Biological functions of MUC1

Early understanding of the biological function of MUC1 was mainly limited to its lubrication and protection. With the gradual study of MUC1, it was found that MUC1 is a molecule with multiple functions, and sometimes even showed completely opposite functions under different circumstances. For example, it has both adhesion and anti-adhesion effects, immune activation and immunosuppression.

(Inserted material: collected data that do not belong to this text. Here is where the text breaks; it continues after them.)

@[simp] theorem State.rqget_pending (s : State) (l : LaneId) (d : Reg) :
    (State.rqget s l d).pending = s.pending := by
  unfold State.rqget
  repeat' (first
    | rfl
    | (simp [*]; done)
    | split
    | (refine (foldl_keep State.pending _ (fun _ _ => ?_) _ _).trans ?_)
    | (refine State.begin_pending _ _ _ _ _ _ ?_ )
    | (refine State.sources_pending _ _ _ _ _ ?_ )
    | (refine State.readReg_pending _ _ _ _ _ ?_ )
    | (refine State.bounds_pending _ _ _ _ _ _ ?_ )
    | (refine State.readStore_pending _ _ _ _ _ _ ?_ )
    | (refine State.element_pending _ _ _ _ _ _ _ ?_ )
    | (refine State.descParity_pending _ _ _ ?_ )
    | intro _
    | dsimp only
    | (simp only [*]; done)
    | simp [*])

@[simp] theorem State.rqget_otp (s : State) (l : LaneId) (d : Reg) :
    (State.rqget s l d).sealSt.otp = s.sealSt.otp := by
  unfold State.rqget
  repeat' (first
    | rfl
    | (simp [*]; done)
    | split
    | (refine (foldl_keep (fun t : State => t.sealSt.otp) _ (fun _ _ => ?_) _ _).trans ?_)
    | (refine State.begin_otp _ _ _ _ _ _ ?_ )
    | (refine State.sources_otp _ _ _ _ _ ?_ )
    | (refine State.readReg_otp _ _ _ _ _ ?_ )
    | (refine State.bounds_otp _ _ _ _ _ _ ?_ )
    | (refine State.readStore_otp _ _ _ _ _ _ ?_ )
    | (refine State.element_otp _ _ _ _ _ _ _ ?_ )
    | (refine State.descParity_otp _ _ _ ?_ )
    | intro _
    | dsimp only
    | (simp only [*]; done)
    | simp [*])

@[simp] theorem State.rwait_pending (s : State) (l : LaneId) :
    (State.rwait s l).pending = s.pending := by
  unfold State.rwait; simp

@[simp] theorem State.rwait_otp (s : State) (l : LaneId) :
    (State.rwait s l).sealSt.otp = s.sealSt.otp := by
  unfold State.rwait; simp

@[simp] theorem State.denied_pending (s : State) (l : LaneId) (sub : Nat) (d : Option (Nat × Right)) (body : State) (h0 : (body).pending = (s).pending) :
    (State.denied s l sub d body).pending = s.pending := by
  unfold State.denied
  repeat' (first
    | rfl
    | (simp [*]; done)
    | split
    | (refine (foldl_keep State.pending _ (fun _ _ => ?_) _ _).trans ?_)
    | (refine State.begin_pending _ _ _ _ _ _ ?_ )
    | (refine State.sources_pending _ _ _ _ _ ?_ )
    | (refine State.readReg_pending _ _ _ _ _ ?_ )
    | (refine State.bounds_pending _ _ _ _ _ _ ?_ )
    | (refine State.readStore_pending _ _ _ _ _ _ ?_ )
    | (refine State.element_pending _ _ _ _ _ _ _ ?_ )
    | (refine State.descParity_pending _ _ _ ?_ )
    | intro _
    | dsimp only
    | (simp only [*]; done)
    | simp [*])
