theorem getLsbD_extuVal (a : Word) (pos top : Nat) {i : Nat} (hi : i < 32) :
    (extuVal a pos top).getLsbD i = (decide (i ≤ top) && a.getLsbD (pos + i)) := by
  rw [extuVal, BitVec.getLsbD_and, BitVec.getLsbD_ushiftRight, getLsbD_fieldMask, Bool.and_comm]
  simp [hi]

theorem getLsbD_extsVal (a : Word) (pos : Nat) (top : Fin 32) {i : Nat} (hi : i < 32) :
    (extsVal a pos top.val).getLsbD i = a.getLsbD (pos + min i top.val) := by
  have hmask : (~~~ fieldMask top.val).getLsbD i = !decide (i ≤ top.val) := by
    simp only [BitVec.getLsbD_not, getLsbD_fieldMask, hi, decide_true, Bool.true_and]
  simp only [extsVal, getLsbD_extuVal a pos _ top.isLt, Nat.le_refl, decide_true, Bool.true_and]
  by_cases h : i ≤ top.val
  · rw [Nat.min_eq_left h]
    split <;> simp only [BitVec.getLsbD_or, getLsbD_extuVal a pos _ hi, hmask, h, decide_true, Bool.true_and,
      Bool.not_true, Bool.or_false]
  · rw [Nat.min_eq_right (by omega)]
    split <;> next hsign => simp only [BitVec.getLsbD_or, getLsbD_extuVal a pos _ hi, hmask, h, hsign, decide_false,
      Bool.false_and, Bool.not_false, Bool.or_true]

/-- The sign extension of a field from its top bit is its shift to the top of the word and back with the sign. -/
theorem extsVal_eq (a : Word) (pos : Nat) (top : Fin 32) :
    extsVal a pos top.val = ((a >>> pos) <<< (31 - top.val)).sshiftRight (31 - top.val) := by
  have hbit {j : Nat} (hj : j < 32) (htop : 31 - top.val ≤ j) :
      ((a >>> pos) <<< (31 - top.val)).getLsbD j = a.getLsbD (pos + (j - (31 - top.val))) := by
    simp [hj, Nat.not_lt.mpr htop]
  have hsign : ((a >>> pos) <<< (31 - top.val)).msb = a.getLsbD (pos + top.val) := by
    rw [BitVec.msb_eq_getLsbD_last, hbit (by decide) (by omega), show 32 - 1 - (31 - top.val) = top.val by omega]
  refine BitVec.eq_of_getLsbD_eq fun i hi => ?_
  rw [getLsbD_extsVal a pos top hi, BitVec.getLsbD_sshiftRight, hsign, decide_eq_false (Nat.not_le.mpr hi),
    Bool.not_false, Bool.true_and]
  split
  · rw [hbit ‹_› (by omega), Nat.add_sub_cancel_left, Nat.min_eq_left (by omega)]
  · rw [Nat.min_eq_right (by omega)]

theorem udiv_eq_ofNat (a b : Word) : a / b = BitVec.ofNat 32 (a.toNat / b.toNat) :=
  BitVec.eq_of_toNat_eq (Nat.mod_eq_of_lt ((Nat.div_le_self ..).trans_lt a.isLt)).symm

theorem umod_eq_ofNat (a b : Word) : a % b = BitVec.ofNat 32 (a.toNat % b.toNat) :=
  BitVec.eq_of_toNat_eq (Nat.mod_eq_of_lt ((Nat.mod_le ..).trans_lt a.isLt)).symm

theorem remVal_eq (a b : Word) : remVal a b = BitVec.ofInt 32 (a.toInt.tmod b.toInt) := by
  rw [Int.tmod_def, Int.sub_eq_add_neg, BitVec.ofInt_add, BitVec.ofInt_neg, BitVec.ofInt_mul, BitVec.ofInt_toInt,
    BitVec.ofInt_toInt]
  exact BitVec.sub_eq_add_neg _ _

/-! The instructions. -/

/-- An instruction computes a register from its sources (R138 to R140) by an operation that gives, on the core `c`, the
result of its table. -/
def ComputesAs (c : Core) (i : Instr) (r : Result) : Prop :=
  ∃ f : Core → Word, f c = r.value ∧ ∀ s : State, exec i s = .next (s.compute r.lane i r.dest r.sources f)
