-- ==== Sys2Proof/Laws/Decode.lean ====
section
/-! SUPPORT. The fields of a command word put together and taken apart, and the decoder said once. -/

namespace Sys2Proof

/-- The word of an `OP` and an operand (R62). -/
theorem opField_word (op : BitVec 8) (imm : Word) :
    opField ((op.setWidth 32 <<< 24) ||| imm.setWidth 32) = op := by
  apply BitVec.eq_of_getLsbD_eq
  intro k hk
  simp [opField, hk, BitVec.getLsbD_of_ge imm (24 + k) (by omega), show 24 + k < 32 by omega]

theorem rsvField_word (op : BitVec 8) (imm : Word) :
    rsvField ((op.setWidth 32 <<< 24) ||| imm.setWidth 32) = 0 := by
  apply BitVec.eq_of_getLsbD_eq
  intro k hk
  simp [rsvField, hk, show 16 + k < 24 by omega]

theorem immField_word (op : BitVec 8) (imm : Word) :
    immField ((op.setWidth 32 <<< 24) ||| imm.setWidth 32) = imm := by
  apply BitVec.eq_of_getLsbD_eq
  intro k hk
  simp [immField, hk, show k < 24 by omega, show k < 32 by omega]

/-- A word is its three fields. -/
theorem word_of_fields (w : CommandWord) (h : rsvField w = 0) :
    ((opField w).setWidth 32 <<< 24) ||| (immField w).setWidth 32 = w := by
  ext k hk
  have hz : ∀ j, j < 8 → w.getLsbD (16 + j) = false := fun j hj => by
    have := congrArg (fun v => v.getLsbD j) h
    simpa [rsvField, hj] using this
  simp only [opField, immField, BitVec.getElem_or, BitVec.getElem_shiftLeft, BitVec.getElem_setWidth,
    BitVec.getLsbD_extractLsb']
  rcases Nat.lt_or_ge k 16 with h1 | h1
  · simp [show k < 24 by omega, h1, BitVec.getLsbD_eq_getElem hk]
  · rcases Nat.lt_or_ge k 24 with h2 | h2
    · have := hz (k - 16) (by omega)
      rw [show 16 + (k - 16) = k by omega, BitVec.getLsbD_eq_getElem hk] at this
      simp [h2, this, show ¬ k < 16 by omega]
    · simp [show ¬ k < 24 by omega, show ¬ k < 16 by omega, show k - 24 < 8 by omega, show 24 + (k - 24) = k by omega,
        BitVec.getLsbD_eq_getElem hk]

/-- The `OP` column read forwards and backwards. -/
theorem mnemonicOfOp_eq_some_iff (op : BitVec 8) (m : Mnemonic) : mnemonicOfOp op = some m ↔ m.op = op := by
  constructor
  · intro h
    unfold mnemonicOfOp at h
    split at h <;> first
      | (cases h; apply BitVec.eq_of_toNat_eq; simp_all [Mnemonic.op])
      | cases h
  · rintro rfl
    cases m <;> rfl

/-- No two mnemonics have one `OP`. -/
theorem Mnemonic.op_injective : Function.Injective Mnemonic.op := fun m n h => by
  have hm := (mnemonicOfOp_eq_some_iff n.op m).2 h
  rw [(mnemonicOfOp_eq_some_iff n.op n).2 rfl] at hm
  exact (Option.some.inj hm).symm

/-- The command with a mnemonic and an operand, and the command's own mnemonic and operand. -/
@[simp] theorem instrOf_mnemonic (m : Mnemonic) (imm : Word) : (instrOf m imm).mnemonic = m := by
  cases m <;> rfl

theorem instrOf_operandOf (i : Instr) : instrOf i.mnemonic (operandOf i) = i := by
  cases i <;> simp [instrOf, Instr.mnemonic, operandOf]

theorem operandOf_fits (i : Instr) : i.mnemonic.operandClass.fits (operandOf i).toNat := by
  cases i <;> simp [OperandClass.fits, OperandClass.bits, Instr.mnemonic, Mnemonic.operandClass, operandOf] <;> omega

theorem operandOf_instrOf (m : Mnemonic) (imm : Word) (h : m.operandClass.fits imm.toNat) :
    operandOf (instrOf m imm) = imm := by
  apply BitVec.eq_of_toNat_eq
  cases m <;> simp [OperandClass.fits, OperandClass.bits, Mnemonic.operandClass, operandOf, instrOf] at h ⊢ <;> omega

/-- Everything the decoder accepts: the `OP` of a row, `RSV` zero, an operand that fits, and the command of the two. -/
theorem decode_eq_ok_iff (w : CommandWord) (i : Instr) :
    decode w = .ok i ↔ ∃ m, m.op = opField w ∧ rsvField w = 0 ∧ m.operandClass.fits (immField w).toNat ∧
      i = instrOf m (immField w) := by
  unfold decode
  constructor
  · intro h
    split at h
    · cases h
    · rename_i m hm
      split at h
      · cases h
      · split at h
        · rename_i h1 h2
          cases h
          exact ⟨m, (mnemonicOfOp_eq_some_iff _ _).1 hm, by simpa using h1, h2, rfl⟩
        · cases h
  · rintro ⟨m, hm, h1, h2, rfl⟩
    rw [(mnemonicOfOp_eq_some_iff _ _).2 hm]
    simp [h1, h2]

/-- The mnemonic of a decoded command is that of its `OP`. -/
theorem decode_mnemonic_op {w : CommandWord} {i : Instr} (h : decode w = .ok i) : i.mnemonic.op = opField w := by
  obtain ⟨m, hm, -, -, rfl⟩ := (decode_eq_ok_iff w i).1 h
  simpa using hm

/-- A mask of high ones clears the bits below it. -/
theorem and_highMask (w : CommandWord) (k : Nat) : w &&& (BitVec.allOnes 32 <<< k) = (w >>> k) <<< k := by
  ext j hj
  rcases Nat.lt_or_ge j k with h | h
  · simp [h]
  · simp only [BitVec.getElem_and, BitVec.getElem_shiftLeft, BitVec.getElem_allOnes, BitVec.getElem_ushiftRight]
    simp [show ¬ j < k by omega, show k + (j - k) = j by omega, BitVec.getLsbD_eq_getElem hj]

/-- The masks of R55 as runs of high ones: all bits but those of the operand. -/
theorem OperandClass.mask_eq (c : OperandClass) : c.mask = BitVec.allOnes 32 <<< c.bits := by
  cases c <;> decide

/-- The matches of R55: `OP` in bits 31:24, zero below. -/
theorem Mnemonic.pattern_toNat (m : Mnemonic) : m.pattern.toNat = m.op.toNat * 2 ^ 24 := by
  cases m <;> rfl

theorem opField_toNat (w : CommandWord) : (opField w).toNat = w.toNat / 2 ^ 24 := by
  have := w.isLt
  simp only [opField, BitVec.extractLsb'_toNat, Nat.shiftRight_eq_div_pow]
  omega

theorem rsvField_toNat (w : CommandWord) : (rsvField w).toNat = w.toNat / 2 ^ 16 % 2 ^ 8 := by
  simp only [rsvField, BitVec.extractLsb'_toNat, Nat.shiftRight_eq_div_pow]

theorem immField_toNat (w : CommandWord) : (immField w).toNat = w.toNat % 2 ^ 16 := by
  simp only [immField, BitVec.extractLsb'_toNat, Nat.shiftRight_eq_div_pow, Nat.pow_zero, Nat.div_one]

/-- A row of R55 selects a word by its fields: the `OP`, `RSV` zero, an operand that fits the class. -/
theorem Mnemonic.row_selectedBy_iff (m : Mnemonic) (w : CommandWord) :
    m.row.selectedBy w ↔ m.op = opField w ∧ rsvField w = 0 ∧ m.operandClass.fits (immField w).toNat := by
  have hw := w.isLt
  have hop := m.op.isLt
  simp only [OpcodeRow.selectedBy, Mnemonic.row, OperandClass.mask_eq, and_highMask, ← BitVec.toNat_inj,
    BitVec.toNat_shiftLeft, BitVec.toNat_ushiftRight, Mnemonic.pattern_toNat, opField_toNat, rsvField_toNat,
    immField_toNat, OperandClass.fits, Nat.shiftRight_eq_div_pow, Nat.shiftLeft_eq, BitVec.toNat_zero, BitVec.ofNat_eq_ofNat]
  cases m.operandClass <;> simp only [OperandClass.bits] <;> omega

/-- The table's rows are those of the mnemonics. -/
theorem mem_opcodeTable_iff (r : OpcodeRow) : r ∈ opcodeTable ↔ ∃ m : Mnemonic, m.row = r := by
  constructor
  · intro h
    obtain ⟨m, -, hm⟩ := List.mem_map.1 h
    exact ⟨m, hm⟩
  · rintro ⟨m, rfl⟩
    exact List.mem_map_of_mem (by cases m <;> decide)

/-- A word is well formed exactly when it decodes to a command. -/
theorem CommandWord.wf_iff_decode (w : CommandWord) : CommandWord.wf w ↔ ∃ i, decode w = .ok i := by
  simp only [CommandWord.wf, decode_eq_ok_iff]
  constructor
  · rintro ⟨r, hr, hs⟩
    obtain ⟨m, rfl⟩ := (mem_opcodeTable_iff r).1 hr
    obtain ⟨h1, h2, h3⟩ := (m.row_selectedBy_iff w).1 hs
    exact ⟨_, m, h1, h2, h3, rfl⟩
  · rintro ⟨i, m, h1, h2, h3, -⟩
    exact ⟨_, (mem_opcodeTable_iff _).2 ⟨m, rfl⟩, (m.row_selectedBy_iff w).2 ⟨h1, h2, h3⟩⟩

/-- The encoder's word, by its fields. -/
@[simp] theorem opField_encode (i : Instr) : opField (encode i) = i.mnemonic.op := opField_word _ _
@[simp] theorem rsvField_encode (i : Instr) : rsvField (encode i) = 0 := rsvField_word _ _
@[simp] theorem immField_encode (i : Instr) : immField (encode i) = operandOf i := immField_word _ _

end Sys2Proof
end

Application of MUC1 in tumor biological treatment

As mentioned above, MUC1 can undergo quantitative and qualitative changes during canceration, and new epitopes appear.At the same time, since MUC1 is one of the cell surface molecules that first contacts the body's immune system, tumor MUC1 can be non-MHC-restrictive MHC activates CTLs in a restricted manner. These activated CTLs can kill tumor cells expressing MUC1. Therefore, MUC1 is an ideal target molecule for tumor active specific immunotherapy. At present, there are many researches on the use of MUC1-based immunogens as vaccines for tumor treatment, and some of them have entered clinical trials.


  1. Gendler SJ, et al.; Molecular cloning and expression of human tumor-associated polymorphic epithelial mucin. The Journal of Biological Chemistry. 1990, 265 (25): 15286–93.